The 50,366,472nd digit onwards of pi is 31415926 (it's true, I'm not making it up). I was wondering what the expectation value is of the digit in pi after which all the digits up to that point are repeated. I think the probability of this happening must be;

${\displaystyle p=\sum _{n}\left({\frac {1}{10^{n}}}\right)}$ 

which limits to ${\displaystyle \lim _{n\to \infty }p={\frac {1}{9}}}$ 

which is less than 0.5. Does this mean that expectation value is meaningless here?
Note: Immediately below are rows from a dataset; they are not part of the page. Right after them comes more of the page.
-- ==== Sys2Proof/Certificates/Slice0/Obligations.lean ====
section
/-! DEFINITION. The statements for the provers: the rules of the spec as claims of this machine. Sources are read
through readG and results written through writeG, so that a statement holds for plain registers and for stream aliases
alike; the premises of a completion statement are on the state and the operands alone. -/

open Sys2Proof Sys2Proof.Machine

namespace Sys2Proof.Machine

/-- The instructions that a word or eight words encode: every constructor but the events of the table and the word that
is no instruction. -/
def hasWords (i : Instr) : Bool := !isEvent i && match i with
  | .illegalEncoding _ _ => false
  | _ => true

/-- What the three-operand members of majors 0x01, 0x0A and 0x0B compute from ga and gb (R95, R98, R100). -/
def binaryRows : List ((Reg → Reg → Reg → Instr) × (Word → Word → Word)) :=
  [(.add, fun a b => a + b), (.sub, fun a b => a - b), (.and, fun a b => a &&& b), (.or, fun a b => a ||| b),
   (.xor, fun a b => a ^^^ b), (.andn, fun a b => a &&& ~~~b),
   (.sll, fun a b => a <<< (b.setWidth 6).toNat), (.srl, fun a b => a >>> (b.setWidth 6).toNat),
   (.sra, fun a b => a.sshiftRight (b.setWidth 6).toNat), (.rol, fun a b => a.rotateLeft (b.setWidth 6).toNat),
   (.min, fun a b => if a.toInt < b.toInt then a else b), (.max, fun a b => if a.toInt < b.toInt then b else a),
   (.minu, fun a b => if a.toNat < b.toNat then a else b), (.maxu, fun a b => if a.toNat < b.toNat then b else a),
   (.slt, fun a b => if a.toInt < b.toInt then 1 else 0), (.sltu, fun a b => if a.toNat < b.toNat then 1 else 0),
   (.seq, fun a b => if a = b then 1 else 0),
   (.mul, fun a b => a * b), (.mulh, fun a b => (a.signExtend 128 * b.signExtend 128).extractLsb' 64 64),
   (.mulhu, fun a b => (a.setWidth 128 * b.setWidth 128).extractLsb' 64 64),
   (.div, fun a b => if b = 0 then BitVec.allOnes 64 else a.sdiv b),
   (.divu, fun a b => if b = 0 then BitVec.allOnes 64 else a.udiv b),
   (.rem, fun a b => if b = 0 then a else a.srem b), (.remu, fun a b => if b = 0 then a else a.umod b)]

/-- The FP32 members of major 0x0B on bits 31:0 of ga and gb (R93, R100). -/
def floatRows : List ((Reg → Reg → Reg → Instr) × (W32 → W32 → W32)) :=
  [(.fadd, fadd32), (.fsub, fsub32), (.fmul, fmul32), (.fmin, fmin32), (.fmax, fmax32),
   (fun gd ga gb => .fcmp gd ga gb 0, fun a b => if eqNum (num32 a) (num32 b) then 1 else 0),
   (fun gd ga gb => .fcmp gd ga gb 1, fun a b => if ltNum (num32 a) (num32 b) then 1 else 0),
   (fun gd ga gb => .fcmp gd ga gb 2,
     fun a b => if ltNum (num32 a) (num32 b) ∨ eqNum (num32 a) (num32 b) then 1 else 0),
   (fun gd ga gb => .fcmp gd ga gb 3, fun a b => if isNan (num32 a) ∨ isNan (num32 b) then 1 else 0)]

/-- What the members with one source register compute (R95, R96, R100, R101), every immediate among the operands. -/
def unaryRows (imm : BitVec 16) (imm15 : BitVec 15) (sh : BitVec 6) : List ((Reg → Reg → Instr) × (Word → Word)) :=
  [(.clz, fun a => a.clz), (.ctz, fun a => a.ctz), (.popc, fun a => a.cpop),
   (.bswap, fun a => a.extractLsb' 0 8 ++ a.extractLsb' 8 8 ++ a.extractLsb' 16 8 ++ a.extractLsb' 24 8 ++
     a.extractLsb' 32 8 ++ a.extractLsb' 40 8 ++ a.extractLsb' 48 8 ++ a.extractLsb' 56 8),
   (.sextb, fun a => (a.extractLsb' 0 8).signExtend 64), (.sexth, fun a => (a.extractLsb' 0 16).signExtend 64),
   (.sextw, fun a => (a.extractLsb' 0 32).signExtend 64), (.zextw, fun a => 0#32 ++ a.extractLsb' 0 32),
   (fun gd ga => .addi gd ga imm, fun a => a + imm.signExtend 64),
   (fun gd ga => .andi gd ga imm, fun a => a &&& imm.setWidth 64),
   (fun gd ga => .ori gd ga imm, fun a => a ||| imm.setWidth 64),
   (fun gd ga => .xori gd ga imm, fun a => a ^^^ imm.setWidth 64),
   (fun gd ga => .slli gd ga sh, fun a => a <<< sh.toNat), (fun gd ga => .srli gd ga sh, fun a => a >>> sh.toNat),
   (fun gd ga => .srai gd ga sh, fun a => a.sshiftRight sh.toNat),
   (fun gd ga => .slti gd ga imm15, fun a => if a.toInt < (imm15.signExtend 64).toInt then 1 else 0),
   (fun gd ga => .sltiu gd ga imm15, fun a => if a.toNat < (imm15.signExtend 64).toNat then 1 else 0),
   (fun gd ga => .fcvtif gd ga true, fun a => (round32 (numOfInt a.toNat) false).setWidth 64),
   (fun gd ga => .fcvtif gd ga false, fun a => (round32 (numOfInt a.toInt) false).setWidth 64),
   (fun gd ga => .fcvtfi gd ga true, fun a => f32ToInt true (a.setWidth 32)),
   (fun gd ga => .fcvtfi gd ga false, fun a => f32ToInt false (a.setWidth 32)),
   (.fneg, fun a => 0#32 ++ (~~~(a.extractLsb' 31 1) ++ a.extractLsb' 0 31))]

/-- When the branches are taken (R102). -/
def branchRows : List ((Reg → Reg → BitVec 16 → Instr) × (Word → Word → Bool)) :=
  [(.beq, fun a b => decide (a = b)), (.bne, fun a b => decide (a ≠ b)),
   (.blt, fun a b => decide (a.toInt < b.toInt)), (.bge, fun a b => decide (b.toInt ≤ a.toInt)),
   (.bltu, fun a b => decide (a.toNat < b.toNat)), (.bgeu, fun a b => decide (b.toNat ≤ a.toNat))]

/-- The scalar instructions that touch registers and the pc only, with the destination register (R95 to R104). -/
def regOnly : Instr → Option Reg
  | .add gd _ _ | .sub gd _ _ | .and gd _ _ | .or gd _ _ | .xor gd _ _ | .andn gd _ _ | .sll gd _ _ | .srl gd _ _
  | .sra gd _ _ | .rol gd _ _ | .min gd _ _ | .max gd _ _ | .minu gd _ _ | .maxu gd _ _ | .slt gd _ _
  | .sltu gd _ _ | .seq gd _ _ | .sel gd _ _ | .mul gd _ _ | .mulh gd _ _ | .mulhu gd _ _ | .div gd _ _
  | .divu gd _ _ | .rem gd _ _ | .remu gd _ _ | .fadd gd _ _ | .fsub gd _ _ | .fmul gd _ _ | .ffma gd _ _
  | .fmin gd _ _ | .fmax gd _ _ | .fcmp gd _ _ _ => some gd
  | .clz gd _ | .ctz gd _ | .popc gd _ | .bswap gd _ | .sextb gd _ | .sexth gd _ | .sextw gd _ | .zextw gd _
  | .addi gd _ _ | .andi gd _ _ | .ori gd _ _ | .xori gd _ _ | .slli gd _ _ | .srli gd _ _ | .srai gd _ _
  | .slti gd _ _ | .sltiu gd _ _ | .lui gd _ | .adpc gd _ | .fcvtif gd _ _ | .fcvtfi gd _ _ | .fneg gd _ => some gd
  | .beq _ _ _ | .bne _ _ _ | .blt _ _ _ | .bge _ _ _ | .bltu _ _ _ | .bgeu _ _ _ | .jmp _ | .nop => some 0
  | .call _ => some 31
  | _ => none

/-- A few words written out bit by bit from R34 to R41 and the members' own layouts, with what they decode to. -/
def wordSamples : List (W32 × Instr) :=
  [(0b000001_00011_00100_00101_00000_000000#32, .add 3 4 5),
   (0b110110_00000_00000_00000_01000_000000#32, .nop),
   (0b000010_00011_00100_1111111111111111#32, .addi 3 4 0xFFFF),
   (0b000110_00001_00010_10_00000000_111111#32, .srai 1 2 63),
   (0b000111_00001_00010_1_111111111111111#32, .sltiu 1 2 0x7FFF),
   (0b001000_00001_100000000000000000001#32, .lui 1 0x100001),
   (0b001010_00001_00010_00011_00110_000000#32, .remu 1 2 3),
   (0b001011_00001_00010_00011_00110_0000_10#32, .fcmp 1 2 3 2),
   (0b010000_00001_00010_0000000000000011#32, .beq 1 2 3),
   (0b010110_11111111111111111111111110#32, .jmp 0x3FFFFFE),
   (0b100000_00111_01000_0_10_00_11111111100#32, .ld 7 8 2 0x7FC),
   (0b100000_00111_01000_1_01_00_00000000010#32, .ldu 7 8 1 2),
   (0b100001_00111_01000_0_11_01_00000000000#32, .stA8 7 8 0),
   (0b101100_00010_00011_000_10_00000010000#32, .ldq 2 3 2 16),
   (0b100100_00000_00010_00011_00010_000000#32, .prune 2 3),
   (0b101000_00001_00010_00000_00000_101_00_1#32, .lrw 1 2 5 true),
   (0b101001_00001_00010_00000_00001_000000#32, .ldff 1 2),
   (0b101010_00001_00010_00011_00010_011_000#32, .bard 1 2 3 3),
   (0b101011_00001_00010_00011_00010_010_101#32, .rupd 1 2 3 2 5),
   (0b110000_00001_00010_00011_00001_010_000#32, .spawn 1 2 3 2),
   (0b110001_00001_00010_00000_00010_000000#32, .fpoll 1 2),
   (0b110010_00001_00010_00011_00000_000000#32, .snap 1 2 3),
   (0b110011_00001_00010_00000_00100_000000#32, .shq 1 2),
   (0b110100_00001_00000_00000_00100_000_111#32, .spos 1 7),
   (0b110101_00001_00010_00011_00011_0000_10#32, .resideQry 1 2 3),
   (0b110110_00000_00010_00000_00001_101010#32, .crw 2 0x2A),
   (0b110110_00001_00010_00000_00101_0000_10#32, .eretEnd 1 2),
   (0b110111_00000_00000_00000_00000_100101#32, .bkpt 37),
   (0b111000_00001_00010_00000_00011_0_11111#32, .kwait 1 2 31)]

/-- Words that are no instruction, with why (R9, R36 to R41). -/
def wordsRefused : List (W32 × Reject) :=
  [(0#32, .reservedMajor), (0x38000000#32, .reservedMajor),
   (0b000001_00001_00010_00011_11010_000000#32, .unlistedSelector),
   (0b000001_00001_00010_00011_00000_000001#32, .reservedField),
   (0b000110_00001_00010_11_00000000_000001#32, .unlistedSelector),
   (0b100000_00001_00010_1_11_00_00000000000#32, .reservedSize),
   (0b100001_00001_00010_1_00_00_00000000000#32, .reservedSize),
   (0b101100_00011_00010_000_00_00000000000#32, .reservedSize),
   (0b111111_0101_00000000_0_0_0000_00000000#32, .reservedEngine)]

/-- The slot whose turn it is has an instruction to run: the one that it has fetched before, or the one that the words at its pc
decode to now, with the state once they are fetched. -/
def runsIn (v : State) (i : Instr) (u : State) : Prop :=
  v.me.push = none ∧
    (v.me.inst = some i ∧ u = v ∨
      v.me.inst = none ∧ (i.tile? = none ∨ v.me.pc.toNat % 32 = 0) ∧
        ∃ ws, fetchWords v v.cur = .words ws u ∧ decodeWords ws = .ok i)

/-- An instruction whose effect others see has led to a state and ends with a write of v to r (R94): at once, or where it
waits for the push that r makes, with that push alone left (log entry 136). -/
def endsWith (i : Instr) (s u : State) (r : Reg) (v : Word) : Prop :=
  (∀ t, pushWaits u r = false → writeG u r v = .ok () t → exec i s = .next (t.retire 4)) ∧
    ∀ t, pushWaits u r = true → probeG u r = .ok () t → exec i s = .next (t.modMe (pushLater r v))

/-- No watchpoint stands in the way of the next access of the slot whose turn it is: both are off (R377), or the
instruction executes afresh after WATCH (R378). -/
def unwatched (s : State) : Prop := s.me.wpSkip = true ∨ s.me.wp0.kind = 0 ∧ s.me.wp1.kind = 0

end Sys2Proof.Machine
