-- ==== Sys2Proof/Laws/State.lean ====
section
/-! SUPPORT. What the updates of State leave: one lemma for each field of State and each update. -/

namespace Sys2Proof.Machine

@[simp] theorem State.setSlot_time (s : State) (i : Nat) (sl : Slot) : (s.setSlot i sl).time = s.time := rfl
@[simp] theorem State.setSlot_sub (s : State) (i : Nat) (sl : Slot) : (s.setSlot i sl).sub = s.sub := rfl
@[simp] theorem State.setSlot_timeHold (s : State) (i : Nat) (sl : Slot) : (s.setSlot i sl).timeHold = s.timeHold := rfl
@[simp] theorem State.setSlot_cycle (s : State) (i : Nat) (sl : Slot) : (s.setSlot i sl).cycle = s.cycle := rfl
@[simp] theorem State.setSlot_turned (s : State) (i : Nat) (sl : Slot) : (s.setSlot i sl).turned = s.turned := rfl
@[simp] theorem State.setSlot_cur (s : State) (i : Nat) (sl : Slot) : (s.setSlot i sl).cur = s.cur := rfl
@[simp] theorem State.setSlot_bumped (s : State) (i : Nat) (sl : Slot) : (s.setSlot i sl).bumped = s.bumped := rfl
@[simp] theorem State.setSlot_flagged (s : State) (i : Nat) (sl : Slot) : (s.setSlot i sl).flagged = s.flagged := rfl
@[simp] theorem State.setSlot_bankLast (s : State) (i : Nat) (sl : Slot) : (s.setSlot i sl).bankLast = s.bankLast := rfl
@[simp] theorem State.setSlot_bankServed (s : State) (i : Nat) (sl : Slot) : (s.setSlot i sl).bankServed = s.bankServed := rfl
@[simp] theorem State.setSlot_agenda (s : State) (i : Nat) (sl : Slot) : (s.setSlot i sl).agenda = s.agenda := rfl
@[simp] theorem State.setSlot_freeCtr (s : State) (i : Nat) (sl : Slot) : (s.setSlot i sl).freeCtr = s.freeCtr := rfl
@[simp] theorem State.setSlot_cores (s : State) (i : Nat) (sl : Slot) : (s.setSlot i sl).cores = s.cores := rfl
@[simp] theorem State.setSlot_mem (s : State) (i : Nat) (sl : Slot) : (s.setSlot i sl).mem = s.mem := rfl
@[simp] theorem State.setSlot_lines (s : State) (i : Nat) (sl : Slot) : (s.setSlot i sl).lines = s.lines := rfl
@[simp] theorem State.setSlot_sliceVer (s : State) (i : Nat) (sl : Slot) : (s.setSlot i sl).sliceVer = s.sliceVer := rfl
@[simp] theorem State.setSlot_feFull (s : State) (i : Nat) (sl : Slot) : (s.setSlot i sl).feFull = s.feFull := rfl
@[simp] theorem State.setSlot_feSleep (s : State) (i : Nat) (sl : Slot) : (s.setSlot i sl).feSleep = s.feSleep := rfl
@[simp] theorem State.setSlot_resv (s : State) (i : Nat) (sl : Slot) : (s.setSlot i sl).resv = s.resv := rfl
@[simp] theorem State.setSlot_loads (s : State) (i : Nat) (sl : Slot) : (s.setSlot i sl).loads = s.loads := rfl
@[simp] theorem State.setSlot_atoms (s : State) (i : Nat) (sl : Slot) : (s.setSlot i sl).atoms = s.atoms := rfl
@[simp] theorem State.setSlot_cntAdds (s : State) (i : Nat) (sl : Slot) : (s.setSlot i sl).cntAdds = s.cntAdds := rfl
@[simp] theorem State.setSlot_guestAdds (s : State) (i : Nat) (sl : Slot) : (s.setSlot i sl).guestAdds = s.guestAdds := rfl
@[simp] theorem State.setSlot_flights (s : State) (i : Nat) (sl : Slot) : (s.setSlot i sl).flights = s.flights := rfl
@[simp] theorem State.setSlot_outbox (s : State) (i : Nat) (sl : Slot) : (s.setSlot i sl).outbox = s.outbox := rfl
@[simp] theorem State.setSlot_dev (s : State) (i : Nat) (sl : Slot) : (s.setSlot i sl).dev = s.dev := rfl
@[simp] theorem State.setSlot_present (s : State) (i : Nat) (sl : Slot) : (s.setSlot i sl).present = s.present := rfl
@[simp] theorem State.setSlot_raf (s : State) (i : Nat) (sl : Slot) : (s.setSlot i sl).raf = s.raf := rfl
@[simp] theorem State.setSlot_hgsel (s : State) (i : Nat) (sl : Slot) : (s.setSlot i sl).hgsel = s.hgsel := rfl
@[simp] theorem State.setSlot_hg (s : State) (i : Nat) (sl : Slot) : (s.setSlot i sl).hg = s.hg := rfl
@[simp] theorem State.setSlot_trapsInFlight (s : State) (i : Nat) (sl : Slot) : (s.setSlot i sl).trapsInFlight = s.trapsInFlight := rfl
@[simp] theorem State.setSlot_tq (s : State) (i : Nat) (sl : Slot) : (s.setSlot i sl).tq = s.tq := rfl
@[simp] theorem State.setSlot_tqSeq (s : State) (i : Nat) (sl : Slot) : (s.setSlot i sl).tqSeq = s.tqSeq := rfl
@[simp] theorem State.setSlot_tqLost (s : State) (i : Nat) (sl : Slot) : (s.setSlot i sl).tqLost = s.tqLost := rfl
@[simp] theorem State.setSlot_tqOvf (s : State) (i : Nat) (sl : Slot) : (s.setSlot i sl).tqOvf = s.tqOvf := rfl
@[simp] theorem State.setSlot_tqnote (s : State) (i : Nat) (sl : Slot) : (s.setSlot i sl).tqnote = s.tqnote := rfl
@[simp] theorem State.setSlot_regions (s : State) (i : Nat) (sl : Slot) : (s.setSlot i sl).regions = s.regions := rfl
@[simp] theorem State.setSlot_snaps (s : State) (i : Nat) (sl : Slot) : (s.setSlot i sl).snaps = s.snaps := rfl
@[simp] theorem State.setSlot_snapSerial (s : State) (i : Nat) (sl : Slot) : (s.setSlot i sl).snapSerial = s.snapSerial := rfl
@[simp] theorem State.setSlot_grade (s : State) (i : Nat) (sl : Slot) : (s.setSlot i sl).grade = s.grade := rfl
@[simp] theorem State.setSlot_nonlive (s : State) (i : Nat) (sl : Slot) : (s.setSlot i sl).nonlive = s.nonlive := rfl
@[simp] theorem State.setSlot_defect (s : State) (i : Nat) (sl : Slot) : (s.setSlot i sl).defect = s.defect := rfl
@[simp] theorem State.setSlot_takeover (s : State) (i : Nat) (sl : Slot) : (s.setSlot i sl).takeover = s.takeover := rfl
@[simp] theorem State.setSlot_retired (s : State) (i : Nat) (sl : Slot) : (s.setSlot i sl).retired = s.retired := rfl
@[simp] theorem State.setSlot_failed (s : State) (i : Nat) (sl : Slot) : (s.setSlot i sl).failed = s.failed := rfl
@[simp] theorem State.setSlot_westWalks (s : State) (i : Nat) (sl : Slot) : (s.setSlot i sl).westWalks = s.westWalks := rfl
@[simp] theorem State.setSlot_eastWalks (s : State) (i : Nat) (sl : Slot) : (s.setSlot i sl).eastWalks = s.eastWalks := rfl
@[simp] theorem State.setSlot_stoppedParts (s : State) (i : Nat) (sl : Slot) : (s.setSlot i sl).stoppedParts = s.stoppedParts := rfl
@[simp] theorem State.setSlot_resident (s : State) (i : Nat) (sl : Slot) : (s.setSlot i sl).resident = s.resident := rfl
@[simp] theorem State.setSlot_drawers (s : State) (i : Nat) (sl : Slot) : (s.setSlot i sl).drawers = s.drawers := rfl
@[simp] theorem State.setSlot_halted (s : State) (i : Nat) (sl : Slot) : (s.setSlot i sl).halted = s.halted := rfl
@[simp] theorem State.setSlot_policy (s : State) (i : Nat) (sl : Slot) : (s.setSlot i sl).policy = s.policy := rfl
@[simp] theorem State.setSlot_copies (s : State) (i : Nat) (sl : Slot) : (s.setSlot i sl).copies = s.copies := rfl
@[simp] theorem State.setSlot_colls (s : State) (i : Nat) (sl : Slot) : (s.setSlot i sl).colls = s.colls := rfl
@[simp] theorem State.setSlot_collCounts (s : State) (i : Nat) (sl : Slot) : (s.setSlot i sl).collCounts = s.collCounts := rfl
@[simp] theorem State.setSlot_earlyParts (s : State) (i : Nat) (sl : Slot) : (s.setSlot i sl).earlyParts = s.earlyParts := rfl
@[simp] theorem State.setSlot_devWrites (s : State) (i : Nat) (sl : Slot) : (s.setSlot i sl).devWrites = s.devWrites := rfl
@[simp] theorem State.setSlot_invals (s : State) (i : Nat) (sl : Slot) : (s.setSlot i sl).invals = s.invals := rfl
@[simp] theorem State.setSlot_evals (s : State) (i : Nat) (sl : Slot) : (s.setSlot i sl).evals = s.evals := rfl
@[simp] theorem State.setSlot_wakes (s : State) (i : Nat) (sl : Slot) : (s.setSlot i sl).wakes = s.wakes := rfl
@[simp] theorem State.setSlot_refDrops (s : State) (i : Nat) (sl : Slot) : (s.setSlot i sl).refDrops = s.refDrops := rfl
@[simp] theorem State.setSlot_frames (s : State) (i : Nat) (sl : Slot) : (s.setSlot i sl).frames = s.frames := rfl
@[simp] theorem State.setSlot_sparks (s : State) (i : Nat) (sl : Slot) : (s.setSlot i sl).sparks = s.sparks := rfl
@[simp] theorem State.setSlot_faultBuf (s : State) (i : Nat) (sl : Slot) : (s.setSlot i sl).faultBuf = s.faultBuf := rfl
@[simp] theorem State.setSlot_records (s : State) (i : Nat) (sl : Slot) : (s.setSlot i sl).records = s.records := rfl
@[simp] theorem State.setSlot_sections (s : State) (i : Nat) (sl : Slot) : (s.setSlot i sl).sections = s.sections := rfl
@[simp] theorem State.setSlot_doomed (s : State) (i : Nat) (sl : Slot) : (s.setSlot i sl).doomed = s.doomed := rfl
@[simp] theorem State.setSlot_groups (s : State) (i : Nat) (sl : Slot) : (s.setSlot i sl).groups = s.groups := rfl
@[simp] theorem State.setSlot_experts (s : State) (i : Nat) (sl : Slot) : (s.setSlot i sl).experts = s.experts := rfl
@[simp] theorem State.setSlot_shelf (s : State) (i : Nat) (sl : Slot) : (s.setSlot i sl).shelf = s.shelf := rfl
@[simp] theorem State.setSlot_codeQueue (s : State) (i : Nat) (sl : Slot) : (s.setSlot i sl).codeQueue = s.codeQueue := rfl
@[simp] theorem State.setSlot_retransmit (s : State) (i : Nat) (sl : Slot) : (s.setSlot i sl).retransmit = s.retransmit := rfl
@[simp] theorem State.setSlot_cupboard (s : State) (i : Nat) (sl : Slot) : (s.setSlot i sl).cupboard = s.cupboard := rfl
@[simp] theorem State.setSlot_cupLost (s : State) (i : Nat) (sl : Slot) : (s.setSlot i sl).cupLost = s.cupLost := rfl
@[simp] theorem State.setSlot_settled (s : State) (i : Nat) (sl : Slot) : (s.setSlot i sl).settled = s.settled := rfl
@[simp] theorem State.setSlot_accepted (s : State) (i : Nat) (sl : Slot) : (s.setSlot i sl).accepted = s.accepted := rfl
@[simp] theorem State.setSlot_adverts (s : State) (i : Nat) (sl : Slot) : (s.setSlot i sl).adverts = s.adverts := rfl
@[simp] theorem State.setSlot_posts (s : State) (i : Nat) (sl : Slot) : (s.setSlot i sl).posts = s.posts := rfl
@[simp] theorem State.setSlot_refused (s : State) (i : Nat) (sl : Slot) : (s.setSlot i sl).refused = s.refused := rfl
@[simp] theorem State.setSlot_packets (s : State) (i : Nat) (sl : Slot) : (s.setSlot i sl).packets = s.packets := rfl
@[simp] theorem State.setSlot_nacks (s : State) (i : Nat) (sl : Slot) : (s.setSlot i sl).nacks = s.nacks := rfl
@[simp] theorem State.setSlot_losses (s : State) (i : Nat) (sl : Slot) : (s.setSlot i sl).losses = s.losses := rfl
@[simp] theorem State.setSlot_rows (s : State) (i : Nat) (sl : Slot) : (s.setSlot i sl).rows = s.rows := rfl
@[simp] theorem State.setSlot_places (s : State) (i : Nat) (sl : Slot) : (s.setSlot i sl).places = s.places := rfl
@[simp] theorem State.setSlot_launches (s : State) (i : Nat) (sl : Slot) : (s.setSlot i sl).launches = s.launches := rfl
@[simp] theorem State.setSlot_leaseEnds (s : State) (i : Nat) (sl : Slot) : (s.setSlot i sl).leaseEnds = s.leaseEnds := rfl
@[simp] theorem State.setSlot_resReqs (s : State) (i : Nat) (sl : Slot) : (s.setSlot i sl).resReqs = s.resReqs := rfl
@[simp] theorem State.setSlot_launchSeq (s : State) (i : Nat) (sl : Slot) : (s.setSlot i sl).launchSeq = s.launchSeq := rfl
@[simp] theorem State.setSlot_gangs (s : State) (i : Nat) (sl : Slot) : (s.setSlot i sl).gangs = s.gangs := rfl
@[simp] theorem State.setSlot_coreDrawers (s : State) (i : Nat) (sl : Slot) : (s.setSlot i sl).coreDrawers = s.coreDrawers := rfl
@[simp] theorem State.setSlot_savedHalts (s : State) (i : Nat) (sl : Slot) : (s.setSlot i sl).savedHalts = s.savedHalts := rfl
@[simp] theorem State.setSlot_spill (s : State) (i : Nat) (sl : Slot) : (s.setSlot i sl).spill = s.spill := rfl
@[simp] theorem State.setSlot_endings (s : State) (i : Nat) (sl : Slot) : (s.setSlot i sl).endings = s.endings := rfl
@[simp] theorem State.setSlot_esel (s : State) (i : Nat) (sl : Slot) : (s.setSlot i sl).esel = s.esel := rfl
@[simp] theorem State.setSlot_jbase (s : State) (i : Nat) (sl : Slot) : (s.setSlot i sl).jbase = s.jbase := rfl
@[simp] theorem State.setSlot_jhead (s : State) (i : Nat) (sl : Slot) : (s.setSlot i sl).jhead = s.jhead := rfl
@[simp] theorem State.setSlot_disc (s : State) (i : Nat) (sl : Slot) : (s.setSlot i sl).disc = s.disc := rfl
@[simp] theorem State.setSlot_rfcnt (s : State) (i : Nat) (sl : Slot) : (s.setSlot i sl).rfcnt = s.rfcnt := rfl
@[simp] theorem State.setSlot_refusals (s : State) (i : Nat) (sl : Slot) : (s.setSlot i sl).refusals = s.refusals := rfl
@[simp] theorem State.setSlot_fwMinSvn (s : State) (i : Nat) (sl : Slot) : (s.setSlot i sl).fwMinSvn = s.fwMinSvn := rfl
@[simp] theorem State.setSlot_fwPending (s : State) (i : Nat) (sl : Slot) : (s.setSlot i sl).fwPending = s.fwPending := rfl
@[simp] theorem State.setSlot_clockFaults (s : State) (i : Nat) (sl : Slot) : (s.setSlot i sl).clockFaults = s.clockFaults := rfl
@[simp] theorem State.setSlot_outOfService (s : State) (i : Nat) (sl : Slot) : (s.setSlot i sl).outOfService = s.outOfService := rfl
@[simp] theorem State.setSlot_linkWidth (s : State) (i : Nat) (sl : Slot) : (s.setSlot i sl).linkWidth = s.linkWidth := rfl
@[simp] theorem State.setSlot_enumGen (s : State) (i : Nat) (sl : Slot) : (s.setSlot i sl).enumGen = s.enumGen := rfl
@[simp] theorem State.setSlot_badPages (s : State) (i : Nat) (sl : Slot) : (s.setSlot i sl).badPages = s.badPages := rfl
@[simp] theorem State.setSlot_flash (s : State) (i : Nat) (sl : Slot) : (s.setSlot i sl).flash = s.flash := rfl
@[simp] theorem State.setSlot_mirrors (s : State) (i : Nat) (sl : Slot) : (s.setSlot i sl).mirrors = s.mirrors := rfl
@[simp] theorem State.setSlot_dumps (s : State) (i : Nat) (sl : Slot) : (s.setSlot i sl).dumps = s.dumps := rfl
@[simp] theorem State.setSlot_issued (s : State) (i : Nat) (sl : Slot) : (s.setSlot i sl).issued = s.issued := rfl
SpinningSpark 13:06, 25 April 2009 (UTC)[reply]

Your first assumption would have to be that pi is a normal number, which is not actually known. —JAO • T • C 13:48, 25 April 2009 (UTC)[reply]

Yes, I was making that assumption (and indeed I knew that it was an assumption - forgive my slopiness, I am an engineer, not a mathematician). I would still like to know how this can have a finite probability but not have an expectation value. SpinningSpark 14:19, 25 April 2009 (UTC)[reply]

Expectations are only meaningful for random events, and the digits of pi are not random, so you're never going to get a meaningful expectation here. Furthermore, even if pi is normal, it's not obvious (at least to me) that it must contain such a repetition. If instead of considering pi, we consider a random number (between 0 and 1, with independent uniformly-distributed digits, say), then the probability that such a repetition occurs is not 1 (it's not 1/9, either; your calculation is an overestimate due to some double counting). Thus to get a meaningful expectation value for the point at which the first repetition occurs, you need to decide what value this variable should take if no such repetition occurs. The obvious value to choose is infinity, in which case the expectation is also infinite. Algebraist 14:31, 25 April 2009 (UTC)[reply]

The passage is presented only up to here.